Order-by-Disorder from Bond-Dependent Exchange and Intensity Signature of Nodal Quasiparticles in a Honeycomb Cobaltate

TL;DR

This study combines neutron scattering experiments and theoretical analysis to reveal bond-dependent anisotropic interactions and topological features of quasiparticles in a honeycomb cobaltate, highlighting quantum order-by-disorder effects.

Contribution

It provides experimental evidence of bond-dependent exchange couplings and topological quasiparticle signatures in CoTiO3, advancing understanding of 3d transition metal magnetism beyond 4d and 5d systems.

Findings

Detection of a finite energy gap indicating bond-dependent anisotropic couplings.

Observation of universal winding in scattering intensity related to quasiparticle topology.

Demonstration of quantum order-by-disorder involving virtual crystal field fluctuations.

Abstract

Recent theoretical proposals have argued that cobaltates with edge-sharing octahedral coordination can have significant bond-dependent exchange couplings thus offering a platform in 3$d$ ions for such physics beyond the much-explored realizations in 4$d$ and 5$d$ materials.

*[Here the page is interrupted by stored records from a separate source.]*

/-- HSET's address is misaligned or in no slice, or what stands there is no well-formed descriptor (R361, R362). -/
def BadBinding (s s' : State) (v : Word) : Prop :=
  v ≠ 0 ∧ (((v.toNat % 64 ≠ 0 ∨ namesSlice v.toNat = false) ∧ s' = s) ∨
    (v.toNat % 64 = 0 ∧ namesSlice v.toNat = true ∧
      ∃ pa, s.checkAccess s.agentHere v 64 .load = (s', .ok (.mem pa)) ∧ s'.ringAt pa = none))

/-! ### Stream commands at issue -/

/-- The sequencer words' engine. -/
def engineNo (e : BitVec 2) : Fin 4 := e.toFin

/-- The operations that one launch has on an engine of a core. -/
def queued (k : Core) (e : Fin 4) (lid : BitVec 16) : Nat := (k.ops.filter fun o => o.engine == e && o.lid == lid).length

/-- A command after its word's substitutions (R365, Table 12.7): SA replaces ADDR, except in CMDM, SB the low 25 bits of ARG, HS
the handle HA; every other bit is the command's. -/
def Substituted (f : FmtC) (cmdm : Bool) (old new : BitVec 128) (a b : Word) : Prop :=
  new.extractLsb' 0 64 = (if f.f && !cmdm then a else old.extractLsb' 0 64) ∧
  new.extractLsb' 64 25 = (if f.g then b.extractLsb' 0 25 else old.extractLsb' 64 25) ∧
  new.extractLsb' 89 19 = old.extractLsb' 89 19 ∧
  new.extractLsb' 108 4 = (if f.j then f.h else old.extractLsb' 108 4) ∧
  new.extractLsb' 112 16 = old.extractLsb' 112 16

/-- The registers of CMD: a and b are read only where they are substituted. -/
def useCmd (f : FmtC) : Form :=
  { q := false, reads := dropIf f.f f.a ++ dropIf f.g f.b, drops := dropIf (f.x && f.f) f.a ++ dropIf (f.y && f.g) f.b }
/-- The registers of CMDM, which always reads a. -/
def useCmdm (f : FmtC) : Form :=
  { q := false, reads := f.a :: dropIf f.g f.b, drops := dropIf f.x f.a ++ dropIf (f.y && f.g) f.b }

/-- The outcome of an issue: a new operation stands last on the core, forked with its command, engine and launch, its handles
and walk slots as the core holds them now; nothing else of the core but its registers has changed (R124, R362, R378). -/
def Forks (s s' : State) (c : CoreId) (f : FmtC) (cmdm : Bool) (cmd : BitVec 128) (addr : Word) (o : Out)
    (drops : List (BitVec 5)) : Prop :=
  ∃ x : Op, x.id = (s'.core s.cur.m c).nextOp ∧ x.engine = engineNo f.e ∧ x.lid = s.agentHere.lid ∧ x.phase = .forked ∧
    x.cmdAddr = addr ∧ Substituted f cmdm cmd x.cmd ((s.core s.cur.m c).read f.a) ((s.core s.cur.m c).read f.b) ∧
    (let w := commandOf x.cmd
     x.ha = (if (s'.core s.cur.m c).h[w.ha.toFin] = 0 then none else some (s'.core s.cur.m c).h[w.ha.toFin]) ∧
     x.hb = (if (s'.core s.cur.m c).h[w.hb.toFin] = 0 then none else some (s'.core s.cur.m c).h[w.hb.toFin]) ∧
     x.wa = (s'.core s.cur.m c).w[w.wa.toFin] ∧ x.wb = (s'.core s.cur.m c).w[w.wb.toFin]) ∧
    ActsAt s (s'.modCore s.cur.m c fun k => { k with ops := k.ops ++ [x], nextOp := k.nextOp + 1 }) c o none 0 drops

/-- No operation that would set a walk slot is outstanding on the core. -/
def noPset (k : Core) : Bool := k.ops.all fun o => o.psetSlot.isNone

end Sys2Proof.Machine.Claim

/-- R121, R122, R362, R363, R364, Table 4.8: HSET binds a handle to a well-formed descriptor that the launch may read, and zero
unbinds it; WAITF and WAITE on a reachable ring complete once the ring has the slots they ask for, without changing it, and wait
while it has not, their look at its home being no request that is counted (the model's choice, log entry 61); HCNT reads both counts. -/
def Obligations.HandlesAndRingWaits : Prop :=
  (∀ (f : FmtRing) (s s' : State) (c : CoreId), s.cur.p = placeOfCore c → s.ready c (useCount f) = true →
      (((s.core s.cur.m c).read f.a = 0 ∧ s' = s) ∨
       (((s.core s.cur.m c).read f.a).toNat % 64 = 0 ∧ namesSlice ((s.core s.cur.m c).read f.a).toNat = true ∧
        (s.core s.cur.m c).read f.a ≠ 0 ∧
        ∃ pa r, s.checkAccess s.agentHere ((s.core s.cur.m c).read f.a) 64 .load = (s', .ok (.mem pa)) ∧ s'.ringAt pa = some r)) →
      ActsAt s (s'.modCore s.cur.m c fun k => { k with h := k.h.set f.h.toFin ((s.core s.cur.m c).read f.a) }) c
        (exec (.hset f) s) none 0 (dropIf f.x f.a)) ∧
  (∀ (f : FmtRing) (s s' : State) (c : CoreId) (pa : Nat) (r : Ring), s.cur.p = placeOfCore c → Reaches s s' c f .load pa r →
      (s.ready c (useCount f) = true → count s c f ≤ r.slots →
        (count s c f ≤ r.filled → ActsAt s s' c (exec (.waitf f) s) none 0 (dropIf f.x f.a)) ∧
        (r.filled < count s c f → exec (.waitf f) s = .next s) ∧
        (count s c f ≤ r.free → ActsAt s s' c (exec (.waite f) s) none 0 (dropIf f.x f.a)) ∧
        (r.free < count s c f → exec (.waite f) s = .next s)) ∧
      (s.ready c (useHcnt f) = true →
        ActsAt s s' c (exec (.hcnt f) s) (some f.d) (BitVec.ofNat 64 (r.filled * 2 ^ 32 + r.free)) []))

/-- R122, R123, R363, Table 4.8: outside a replay, ADVH moves the head on and turns filled slots into free ones, ADVT
moves the tail on and turns free slots into filled ones; the descriptor stays well-formed, and no byte of memory outside its
four counts changes. -/
def Obligations.RingAdvances : Prop :=
  ∀ (f : FmtRing) (s s' : State) (c : CoreId) (pa : Nat) (r : Ring), s.cur.p = placeOfCore c → s.mem.wf = true →
    s.ready c (useCount f) = true → Reaches s s' c f .atomic pa r → s.hub.ck.replay = false →
    (count s c f ≤ r.filled →
      ∃ t, exec (.advh f) s = .next t ∧
        t.ringAt pa = some { r with head := if count s c f = 0 then r.head else (r.head + count s c f) % r.slots
                                    filled := r.filled - count s c f, free := r.free + count s c f } ∧
        ∀ a, a < pa + 16 ∨ pa + 32 ≤ a → t.mem.byte a = s.mem.byte a) ∧
    (count s c f ≤ r.free →
      ∃ t, exec (.advt f) s = .next t ∧
        t.ringAt pa = some { r with tail := if count s c f = 0 then r.tail else (r.tail + count s c f) % r.slots
                                    filled := r.filled + count s c f, free := r.free - count s c f } ∧
        ∀ a, a < pa + 16 ∨ pa + 32 ≤ a → t.mem.byte a = s.mem.byte a)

Here we present high-resolution inelastic neutron scattering data within the magnetically ordered phase of the stacked honeycomb magnet CoTiO$_3$ revealing the presence of a finite energy gap and demonstrate that this implies the presence of bond-dependent anisotropic couplings. We also show through an extensive theoretical analysis that the gap further implies the existence of a quantum order-by-disorder mechanism that, in this material, crucially involves virtual crystal field fluctuations. Our data also provide an experimental observation of a universal winding of the scattering intensity in angular scans around linear band-touching points for both magnons and dispersive spin-orbit excitons, which is directly related to the non-trivial topology of the quasiparticle wavefunction in momentum space near nodal points.